Cedar and his wife, journalist Vered Kelner, have been in Los Angeles since early December, trying to create a Hollywood “network” from scratch.

“I’ve called everybody I know, and then the people they referred me to, anything to give the film some exposure,” Cedar says.

“Time of Favor” has been screened in many “beautiful homes in Beverly Hills,” he says, and has circulated among people in “the industry.” The reaction, Cedar says, has been that “finally here is an Israeli film that has a chance to be nominated for an Academy Award.”

So far, like most foreign language films, “Time of Favor” hasn’t found an American distributor. Cedar hopes this will change if the film is nominated for an Oscar.

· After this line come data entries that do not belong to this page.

/-- A replay runs its first element, whose effect is the same under any declared length that holds
the output, and then the others. -/
theorem replay_cons {i : Instr} {is : List Instr} {out src : List Byte}
    (h : replay (i :: is) out = some src) :
    ∃ mid, replay is mid = some src ∧ out.length ≤ mid.length ∧
      ∀ len, mid.length ≤ len → elementEffect len i out = .ok mid := by
  cases i with
  | lit b | litX1 b | litX2 b | litX3 b | litX4 b =>
    have hle : out.length ≤ (out ++ b).length := (List.prefix_append ..).length_le
    exact ⟨out ++ b, h, hle, fun _ => putLiteral_of_le⟩
  | copy1 offset n | copy2 offset n | copy4 offset n =>
    obtain ⟨mid, hcopy, hrest⟩ := Option.bind_eq_some_iff.mp h
    exact ⟨mid, hrest, replayCopy_length_le hcopy, fun _ => copyExec_of_replayCopy hcopy⟩
  | _ => cases h

theorem replay_length_le {is : List Instr} {out src : List Byte} (h : replay is out = some src) :
    out.length ≤ src.length := by
  induction is generalizing out with
  | nil => cases h; exact Nat.le_refl _
  | cons i is ih =>
    obtain ⟨mid, hrest, hle, -⟩ := replay_cons h
    exact hle.trans (ih hrest)

/-! ### DECOMPRESS of an encoded sequence (O18) -/

theorem encodeElem_length_pos {i : Instr} (hi : i.isElement = true) (hwf : i.wellFormed = true) :
    0 < (encodeElem i).length := by
  obtain ⟨-, -, hpos, -⟩ := decodeElem_ok (decodeElem_encodeElem hi hwf [])
  exact hpos

/-- The decode loop goes through an encoded element and its effect. -/
theorem decodeLoop_encodeElem {i : Instr} (hi : i.isElement = true) (hwf : i.wellFormed = true)
    {len : Nat} {out mid : List Byte} (heffect : elementEffect len i out = .ok mid) (fuel : Nat)
    (rest : List Byte) :
    decodeLoop len (fuel + 1) (encodeElem i ++ rest) out = decodeLoop len fuel rest mid := by
  have hne : encodeElem i ++ rest ≠ [] :=
    List.append_ne_nil_of_left_ne_nil (List.length_pos_iff.mp (encodeElem_length_pos hi hwf)) rest
  rw [decodeLoop, if_neg hne, decodeElem_encodeElem hi hwf]
  simp only [heffect, List.drop_left]

/-- DECODE_LOOP on an encoded sequence is its replay. -/
theorem decodeLoop_encodeElems {is : List Instr} {out src : List Byte}
    (his : ∀ i ∈ is, i.isElement = true ∧ i.wellFormed = true) (h : replay is out = some src)
    {fuel : Nat} (hfuel : (encodeElems is).length ≤ fuel) :
    decodeLoop src.length fuel (encodeElems is) out = .ok src := by
  induction is generalizing out fuel with
  | nil =>
    cases h
    cases fuel <;> simp [decodeLoop, encodeElems]
  | cons i is ih =>
    obtain ⟨⟨hi, hwf⟩, his⟩ := List.forall_mem_cons.mp his
    obtain ⟨mid, hrest, -, heffect⟩ := replay_cons h
    have hpos := encodeElem_length_pos hi hwf
    rw [encodeElems, List.flatMap_cons, List.length_append] at hfuel
    obtain ⟨fuel, rfl⟩ : ∃ m, fuel = m + 1 := ⟨fuel - 1, by omega⟩
    rw [encodeElems, List.flatMap_cons,
      decodeLoop_encodeElem hi hwf (heffect _ (replay_length_le hrest))]
    exact ih his hrest (by rw [encodeElems]; omega)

It is due to be screened at the Israeli Film Festival in New York on Feb. 22, and in Los Angeles on March 27.

Meanwhile, Cedar has attracted enough attention that American and foreign producers are asking about his next project.

It will be a comedy, mainly about Jewish fundraising, he says.

“After five years of getting this film off the ground, I’ve become an expert on fundraising,” he says.

While he waits for the results of the Academy vote, Cedar’s mood fluctuates.

“I’m afraid to be too optimistic — you know, provoking the Evil Eye,” he says. “But I will be deeply disappointed if I don’t make it.”